▶ Exercise data
@[simp] theorem State.onCsr_time (s : State) (c : Fin 256) (j : Fin 4) (f : Csrs → Csrs) : (s.onCsr c j f).time = s.time := rfl
@[simp] theorem State.onCsr_cyc (s : State) (c : Fin 256) (j : Fin 4) (f : Csrs → Csrs) : (s.onCsr c j f).cyc = s.cyc := rfl
@[simp] theorem State.onCsr_driftOfs (s : State) (c : Fin 256) (j : Fin 4) (f : Csrs → Csrs) : (s.onCsr c j f).driftOfs = s.driftOfs := rfl
@[simp] theorem State.onCsr_drift (s : State) (c : Fin 256) (j : Fin 4) (f : Csrs → Csrs) : (s.onCsr c j f).drift = s.drift := rfl
@[simp] theorem State.onCsr_drift2 (s : State) (c : Fin 256) (j : Fin 4) (f : Csrs → Csrs) : (s.onCsr c j f).drift2 = s.drift2 := rfl
@[simp] theorem State.onCsr_driftNow (s : State) (c : Fin 256) (j : Fin 4) (f : Csrs → Csrs) : (s.onCsr c j f).driftNow = s.driftNow := rfl
@[simp] theorem State.onCsr_belled (s : State) (c : Fin 256) (j : Fin 4) (f : Csrs → Csrs) : (s.onCsr c j f).belled = s.belled := rfl
@[simp] theorem State.onCsr_noBell (s : State) (c : Fin 256) (j : Fin 4) (f : Csrs → Csrs) : (s.onCsr c j f).noBell = s.noBell := rfl
@[simp] theorem State.onCsr_calib (s : State) (c : Fin 256) (j : Fin 4) (f : Csrs → Csrs) : (s.onCsr c j f).calib = s.calib := rfl
@[simp] theorem State.onCsr_adopted (s : State) (c : Fin 256) (j : Fin 4) (f : Csrs → Csrs) : (s.onCsr c j f).adopted = s.adopted := rfl
@[simp] theorem State.onCsr_pkg (s : State) (c : Fin 256) (j : Fin 4) (f : Csrs → Csrs) : (s.onCsr c j f).pkg = s.pkg := rfl
@[simp] theorem State.onCsr_ctxs (s : State) (c : Fin 256) (j : Fin 4) (f : Csrs → Csrs) : (s.onCsr c j f).ctxs = s.ctxs := rfl
@[simp] theorem State.onCsr_queues (s : State) (c : Fin 256) (j : Fin 4) (f : Csrs → Csrs) : (s.onCsr c j f).queues = s.queues := rfl
@[simp] theorem State.onCsr_kernels (s : State) (c : Fin 256) (j : Fin 4) (f : Csrs → Csrs) : (s.onCsr c j f).kernels = s.kernels := rfl
@[simp] theorem State.onCsr_cmds (s : State) (c : Fin 256) (j : Fin 4) (f : Csrs → Csrs) : (s.onCsr c j f).cmds = s.cmds := rfl
@[simp] theorem State.onCsr_agenda (s : State) (c : Fin 256) (j : Fin 4) (f : Csrs → Csrs) : (s.onCsr c j f).agenda = s.agenda := rfl
@[simp] theorem State.onCsr_dev (s : State) (c : Fin 256) (j : Fin 4) (f : Csrs → Csrs) : (s.onCsr c j f).dev = s.dev := rfl
@[simp] theorem State.onCsr_near (s : State) (c : Fin 256) (j : Fin 4) (f : Csrs → Csrs) : (s.onCsr c j f).near = s.near := rfl
@[simp] theorem State.onCsr_windows (s : State) (c : Fin 256) (j : Fin 4) (f : Csrs → Csrs) : (s.onCsr c j f).windows = s.windows := rfl
@[simp] theorem State.onCsr_host (s : State) (c : Fin 256) (j : Fin 4) (f : Csrs → Csrs) : (s.onCsr c j f).host = s.host := rfl
@[simp] theorem State.onCsr_hbm (s : State) (c : Fin 256) (j : Fin 4) (f : Csrs → Csrs) : (s.onCsr c j f).hbm = s.hbm := rfl
@[simp] theorem State.onCsr_nearErr (s : State) (c : Fin 256) (j : Fin 4) (f : Csrs → Csrs) : (s.onCsr c j f).nearErr = s.nearErr := rfl
@[simp] theorem State.onCsr_poison (s : State) (c : Fin 256) (j : Fin 4) (f : Csrs → Csrs) : (s.onCsr c j f).poison = s.poison := rfl
@[simp] theorem State.onCsr_nearPoison (s : State) (c : Fin 256) (j : Fin 4) (f : Csrs → Csrs) : (s.onCsr c j f).nearPoison = s.nearPoison := rfl
@[simp] theorem State.onCsr_errH (s : State) (c : Fin 256) (j : Fin 4) (f : Csrs → Csrs) : (s.onCsr c j f).errH = s.errH := rfl
@[simp] theorem State.onCsr_errN (s : State) (c : Fin 256) (j : Fin 4) (f : Csrs → Csrs) : (s.onCsr c j f).errN = s.errN := rfl
@[simp] theorem State.onCsr_pinsets (s : State) (c : Fin 256) (j : Fin 4) (f : Csrs → Csrs) : (s.onCsr c j f).pinsets = s.pinsets := rfl
@[simp] theorem State.onCsr_walks (s : State) (c : Fin 256) (j : Fin 4) (f : Csrs → Csrs) : (s.onCsr c j f).walks = s.walks := rfl
@[simp] theorem State.onCsr_tcache (s : State) (c : Fin 256) (j : Fin 4) (f : Csrs → Csrs) : (s.onCsr c j f).tcache = s.tcache := rfl
@[simp] theorem State.onCsr_ports (s : State) (c : Fin 256) (j : Fin 4) (f : Csrs → Csrs) : (s.onCsr c j f).ports = s.ports := rfl
@[simp] theorem State.onCsr_llats (s : State) (c : Fin 256) (j : Fin 4) (f : Csrs → Csrs) : (s.onCsr c j f).llats = s.llats := rfl
@[simp] theorem State.onCsr_beacons (s : State) (c : Fin 256) (j : Fin 4) (f : Csrs → Csrs) : (s.onCsr c j f).beacons = s.beacons := rfl
@[simp] theorem State.onCsr_seqTx (s : State) (c : Fin 256) (j : Fin 4) (f : Csrs → Csrs) : (s.onCsr c j f).seqTx = s.seqTx := rfl
@[simp] theorem State.onCsr_seqRx (s : State) (c : Fin 256) (j : Fin 4) (f : Csrs → Csrs) : (s.onCsr c j f).seqRx = s.seqRx := rfl
@[simp] theorem State.onCsr_gaps (s : State) (c : Fin 256) (j : Fin 4) (f : Csrs → Csrs) : (s.onCsr c j f).gaps = s.gaps := rfl
@[simp] theorem State.onCsr_gathers (s : State) (c : Fin 256) (j : Fin 4) (f : Csrs → Csrs) : (s.onCsr c j f).gathers = s.gathers := rfl
@[simp] theorem State.onCsr_farSlips (s : State) (c : Fin 256) (j : Fin 4) (f : Csrs → Csrs) : (s.onCsr c j f).farSlips = s.farSlips := rfl
@[simp] theorem State.onCsr_records (s : State) (c : Fin 256) (j : Fin 4) (f : Csrs → Csrs) : (s.onCsr c j f).records = s.records := rfl
@[simp] theorem State.onCsr_astat (s : State) (c : Fin 256) (j : Fin 4) (f : Csrs → Csrs) : (s.onCsr c j f).astat = s.astat := rfl
@[simp] theorem State.onCsr_cohBase (s : State) (c : Fin 256) (j : Fin 4) (f : Csrs → Csrs) : (s.onCsr c j f).cohBase = s.cohBase := rfl
@[simp] theorem State.onCsr_hclr (s : State) (c : Fin 256) (j : Fin 4) (f : Csrs → Csrs) : (s.onCsr c j f).hclr = s.hclr := rfl
@[simp] theorem State.onCsr_suspect (s : State) (c : Fin 256) (j : Fin 4) (f : Csrs → Csrs) : (s.onCsr c j f).suspect = s.suspect := rfl
@[simp] theorem State.onCsr_devFail (s : State) (c : Fin 256) (j : Fin 4) (f : Csrs → Csrs) : (s.onCsr c j f).devFail = s.devFail := rfl
@[simp] theorem State.onCsr_lastGrant (s : State) (c : Fin 256) (j : Fin 4) (f : Csrs → Csrs) : (s.onCsr c j f).lastGrant = s.lastGrant := rfl
@[simp] theorem State.onCsr_upAt (s : State) (c : Fin 256) (j : Fin 4) (f : Csrs → Csrs) : (s.onCsr c j f).upAt = s.upAt := rfl
@[simp] theorem State.onCsr_pf0Reset (s : State) (c : Fin 256) (j : Fin 4) (f : Csrs → Csrs) : (s.onCsr c j f).pf0Reset = s.pf0Reset := rfl
@[simp] theorem State.onCsr_vfs (s : State) (c : Fin 256) (j : Fin 4) (f : Csrs → Csrs) : (s.onCsr c j f).vfs = s.vfs := rfl
@[simp] theorem State.onCsr_fwStarts (s : State) (c : Fin 256) (j : Fin 4) (f : Csrs → Csrs) : (s.onCsr c j f).fwStarts = s.fwStarts := rfl
@[simp] theorem State.onCsr_measured (s : State) (c : Fin 256) (j : Fin 4) (f : Csrs → Csrs) : (s.onCsr c j f).measured = s.measured := rfl
@[simp] theorem State.onCsr_firmware (s : State) (c : Fin 256) (j : Fin 4) (f : Csrs → Csrs) : (s.onCsr c j f).firmware = s.firmware := rfl
@[simp] theorem State.onCsr_newFirmware (s : State) (c : Fin 256) (j : Fin 4) (f : Csrs → Csrs) : (s.onCsr c j f).newFirmware = s.newFirmware := rfl
@[simp] theorem State.onCsr_inbox (s : State) (c : Fin 256) (j : Fin 4) (f : Csrs → Csrs) : (s.onCsr c j f).inbox = s.inbox := rfl
@[simp] theorem State.onCsr_outbox (s : State) (c : Fin 256) (j : Fin 4) (f : Csrs → Csrs) : (s.onCsr c j f).outbox = s.outbox := rfl
@[simp] theorem State.onCsr_resp (s : State) (c : Fin 256) (j : Fin 4) (f : Csrs → Csrs) : (s.onCsr c j f).resp = s.resp := rfl
@[simp] theorem State.onCsr_seq (s : State) (c : Fin 256) (j : Fin 4) (f : Csrs → Csrs) : (s.onCsr c j f).seq = s.seq := rfl
@[simp] theorem State.onCsr_turn (s : State) (c : Fin 256) (j : Fin 4) (f : Csrs → Csrs) : (s.onCsr c j f).turn = s.turn := rfl
@[simp] theorem State.onCsr_nextId (s : State) (c : Fin 256) (j : Fin 4) (f : Csrs → Csrs) : (s.onCsr c j f).nextId = s.nextId := rfl
@[simp] theorem State.onCsr_nextKid (s : State) (c : Fin 256) (j : Fin 4) (f : Csrs → Csrs) : (s.onCsr c j f).nextKid = s.nextKid := rfl
@[simp] theorem State.onCsr_free (s : State) (c : Fin 256) (j : Fin 4) (f : Csrs → Csrs) : (s.onCsr c j f).free = s.free := rfl
@[simp] theorem State.onCsr_iss (s : State) (c : Fin 256) (j : Fin 4) (f : Csrs → Csrs) : (s.onCsr c j f).iss = s.iss := rfl
@[simp] theorem State.onCsr_cur (s : State) (c : Fin 256) (j : Fin 4) (f : Csrs → Csrs) : (s.onCsr c j f).cur = s.cur := rfl

@[simp] theorem State.onCtx_time (s : State) (x : Fin 17) (f : Ctx → Ctx) : (s.onCtx x f).time = s.time := rfl
@[simp] theorem State.onCtx_cyc (s : State) (x : Fin 17) (f : Ctx → Ctx) : (s.onCtx x f).cyc = s.cyc := rfl
@[simp] theorem State.onCtx_driftOfs (s : State) (x : Fin 17) (f : Ctx → Ctx) : (s.onCtx x f).driftOfs = s.driftOfs := rfl
@[simp] theorem State.onCtx_drift (s : State) (x : Fin 17) (f : Ctx → Ctx) : (s.onCtx x f).drift = s.drift := rfl
@[simp] theorem State.onCtx_drift2 (s : State) (x : Fin 17) (f : Ctx → Ctx) : (s.onCtx x f).drift2 = s.drift2 := rfl
@[simp] theorem State.onCtx_driftNow (s : State) (x : Fin 17) (f : Ctx → Ctx) : (s.onCtx x f).driftNow = s.driftNow := rfl
@[simp] theorem State.onCtx_belled (s : State) (x : Fin 17) (f : Ctx → Ctx) : (s.onCtx x f).belled = s.belled := rfl
@[simp] theorem State.onCtx_noBell (s : State) (x : Fin 17) (f : Ctx → Ctx) : (s.onCtx x f).noBell = s.noBell := rfl
@[simp] theorem State.onCtx_calib (s : State) (x : Fin 17) (f : Ctx → Ctx) : (s.onCtx x f).calib = s.calib := rfl
@[simp] theorem State.onCtx_adopted (s : State) (x : Fin 17) (f : Ctx → Ctx) : (s.onCtx x f).adopted = s.adopted := rfl
@[simp] theorem State.onCtx_pkg (s : State) (x : Fin 17) (f : Ctx → Ctx) : (s.onCtx x f).pkg = s.pkg := rfl
@[simp] theorem State.onCtx_cores (s : State) (x : Fin 17) (f : Ctx → Ctx) : (s.onCtx x f).cores = s.cores := rfl
@[simp] theorem State.onCtx_ctxs (s : State) (x : Fin 17) (f : Ctx → Ctx) : (s.onCtx x f).ctxs = upd s.ctxs x f := rfl
@[simp] theorem State.onCtx_queues (s : State) (x : Fin 17) (f : Ctx → Ctx) : (s.onCtx x f).queues = s.queues := rfl
@[simp] theorem State.onCtx_kernels (s : State) (x : Fin 17) (f : Ctx → Ctx) : (s.onCtx x f).kernels = s.kernels := rfl
@[simp] theorem State.onCtx_cmds (s : State) (x : Fin 17) (f : Ctx → Ctx) : (s.onCtx x f).cmds = s.cmds := rfl
@[simp] theorem State.onCtx_agenda (s : State) (x : Fin 17) (f : Ctx → Ctx) : (s.onCtx x f).agenda = s.agenda := rfl
@[simp] theorem State.onCtx_dev (s : State) (x : Fin 17) (f : Ctx → Ctx) : (s.onCtx x f).dev = s.dev := rfl
@[simp] theorem State.onCtx_near (s : State) (x : Fin 17) (f : Ctx → Ctx) : (s.onCtx x f).near = s.near := rfl
@[simp] theorem State.onCtx_windows (s : State) (x : Fin 17) (f : Ctx → Ctx) : (s.onCtx x f).windows = s.windows := rfl
@[simp] theorem State.onCtx_host (s : State) (x : Fin 17) (f : Ctx → Ctx) : (s.onCtx x f).host = s.host := rfl
@[simp] theorem State.onCtx_hbm (s : State) (x : Fin 17) (f : Ctx → Ctx) : (s.onCtx x f).hbm = s.hbm := rfl
@[simp] theorem State.onCtx_nearErr (s : State) (x : Fin 17) (f : Ctx → Ctx) : (s.onCtx x f).nearErr = s.nearErr := rfl
@[simp] theorem State.onCtx_poison (s : State) (x : Fin 17) (f : Ctx → Ctx) : (s.onCtx x f).poison = s.poison := rfl
@[simp] theorem State.onCtx_nearPoison (s : State) (x : Fin 17) (f : Ctx → Ctx) : (s.onCtx x f).nearPoison = s.nearPoison := rfl
@[simp] theorem State.onCtx_errH (s : State) (x : Fin 17) (f : Ctx → Ctx) : (s.onCtx x f).errH = s.errH := rfl
@[simp] theorem State.onCtx_errN (s : State) (x : Fin 17) (f : Ctx → Ctx) : (s.onCtx x f).errN = s.errN := rfl
@[simp] theorem State.onCtx_pinsets (s : State) (x : Fin 17) (f : Ctx → Ctx) : (s.onCtx x f).pinsets = s.pinsets := rfl
@[simp] theorem State.onCtx_walks (s : State) (x : Fin 17) (f : Ctx → Ctx) : (s.onCtx x f).walks = s.walks := rfl
@[simp] theorem State.onCtx_tcache (s : State) (x : Fin 17) (f : Ctx → Ctx) : (s.onCtx x f).tcache = s.tcache := rfl
@[simp] theorem State.onCtx_ports (s : State) (x : Fin 17) (f : Ctx → Ctx) : (s.onCtx x f).ports = s.ports := rfl
@[simp] theorem State.onCtx_llats (s : State) (x : Fin 17) (f : Ctx → Ctx) : (s.onCtx x f).llats = s.llats := rfl
@[simp] theorem State.onCtx_beacons (s : State) (x : Fin 17) (f : Ctx → Ctx) : (s.onCtx x f).beacons = s.beacons := rfl
@[simp] theorem State.onCtx_seqTx (s : State) (x : Fin 17) (f : Ctx → Ctx) : (s.onCtx x f).seqTx = s.seqTx := rfl
@[simp] theorem State.onCtx_seqRx (s : State) (x : Fin 17) (f : Ctx → Ctx) : (s.onCtx x f).seqRx = s.seqRx := rfl
@[simp] theorem State.onCtx_gaps (s : State) (x : Fin 17) (f : Ctx → Ctx) : (s.onCtx x f).gaps = s.gaps := rfl
@[simp] theorem State.onCtx_gathers (s : State) (x : Fin 17) (f : Ctx → Ctx) : (s.onCtx x f).gathers = s.gathers := rfl
@[simp] theorem State.onCtx_farSlips (s : State) (x : Fin 17) (f : Ctx → Ctx) : (s.onCtx x f).farSlips = s.farSlips := rfl
@[simp] theorem State.onCtx_records (s : State) (x : Fin 17) (f : Ctx → Ctx) : (s.onCtx x f).records = s.records := rfl
@[simp] theorem State.onCtx_astat (s : State) (x : Fin 17) (f : Ctx → Ctx) : (s.onCtx x f).astat = s.astat := rfl
@[simp] theorem State.onCtx_cohBase (s : State) (x : Fin 17) (f : Ctx → Ctx) : (s.onCtx x f).cohBase = s.cohBase := rfl
@[simp] theorem State.onCtx_hclr (s : State) (x : Fin 17) (f : Ctx → Ctx) : (s.onCtx x f).hclr = s.hclr := rfl
@[simp] theorem State.onCtx_suspect (s : State) (x : Fin 17) (f : Ctx → Ctx) : (s.onCtx x f).suspect = s.suspect := rfl
@[simp] theorem State.onCtx_devFail (s : State) (x : Fin 17) (f : Ctx → Ctx) : (s.onCtx x f).devFail = s.devFail := rfl
@[simp] theorem State.onCtx_lastGrant (s : State) (x : Fin 17) (f : Ctx → Ctx) : (s.onCtx x f).lastGrant = s.lastGrant := rfl
@[simp] theorem State.onCtx_upAt (s : State) (x : Fin 17) (f : Ctx → Ctx) : (s.onCtx x f).upAt = s.upAt := rfl
@[simp] theorem State.onCtx_pf0Reset (s : State) (x : Fin 17) (f : Ctx → Ctx) : (s.onCtx x f).pf0Reset = s.pf0Reset := rfl
@[simp] theorem State.onCtx_vfs (s : State) (x : Fin 17) (f : Ctx → Ctx) : (s.onCtx x f).vfs = s.vfs := rfl
@[simp] theorem State.onCtx_fwStarts (s : State) (x : Fin 17) (f : Ctx → Ctx) : (s.onCtx x f).fwStarts = s.fwStarts := rfl
@[simp] theorem State.onCtx_measured (s : State) (x : Fin 17) (f : Ctx → Ctx) : (s.onCtx x f).measured = s.measured := rfl
@[simp] theorem State.onCtx_firmware (s : State) (x : Fin 17) (f : Ctx → Ctx) : (s.onCtx x f).firmware = s.firmware := rfl
@[simp] theorem State.onCtx_newFirmware (s : State) (x : Fin 17) (f : Ctx → Ctx) : (s.onCtx x f).newFirmware = s.newFirmware := rfl
@[simp] theorem State.onCtx_inbox (s : State) (x : Fin 17) (f : Ctx → Ctx) : (s.onCtx x f).inbox = s.inbox := rfl
@[simp] theorem State.onCtx_outbox (s : State) (x : Fin 17) (f : Ctx → Ctx) : (s.onCtx x f).outbox = s.outbox := rfl
@[simp] theorem State.onCtx_resp (s : State) (x : Fin 17) (f : Ctx → Ctx) : (s.onCtx x f).resp = s.resp := rfl
@[simp] theorem State.onCtx_seq (s : State) (x : Fin 17) (f : Ctx → Ctx) : (s.onCtx x f).seq = s.seq := rfl
@[simp] theorem State.onCtx_turn (s : State) (x : Fin 17) (f : Ctx → Ctx) : (s.onCtx x f).turn = s.turn := rfl
@[simp] theorem State.onCtx_nextId (s : State) (x : Fin 17) (f : Ctx → Ctx) : (s.onCtx x f).nextId = s.nextId := rfl
@[simp] theorem State.onCtx_nextKid (s : State) (x : Fin 17) (f : Ctx → Ctx) : (s.onCtx x f).nextKid = s.nextKid := rfl
@[simp] theorem State.onCtx_free (s : State) (x : Fin 17) (f : Ctx → Ctx) : (s.onCtx x f).free = s.free := rfl
@[simp] theorem State.onCtx_iss (s : State) (x : Fin 17) (f : Ctx → Ctx) : (s.onCtx x f).iss = s.iss := rfl
@[simp] theorem State.onCtx_cur (s : State) (x : Fin 17) (f : Ctx → Ctx) : (s.onCtx x f).cur = s.cur := rfl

▶ Task prompt
Everything from the first line of the material through the line containing "j f).drift = s.drift := rfl" is to be printed exactly; lines after that are to be left out.

▶ Result for this exercise
@[simp] theorem State.onCsr_time (s : State) (c : Fin 256) (j : Fin 4) (f : Csrs → Csrs) : (s.onCsr c j f).time = s.time := rfl
@[simp] theorem State.onCsr_cyc (s : State) (c : Fin 256) (j : Fin 4) (f : Csrs → Csrs) : (s.onCsr c j f).cyc = s.cyc := rfl
@[simp] theorem State.onCsr_driftOfs (s : State) (c : Fin 256) (j : Fin 4) (f : Csrs → Csrs) : (s.onCsr c j f).driftOfs = s.driftOfs := rfl
@[simp] theorem State.onCsr_drift (s : State) (c : Fin 256) (j : Fin 4) (f : Csrs → Csrs) : (s.onCsr c j f).drift = s.drift := rfl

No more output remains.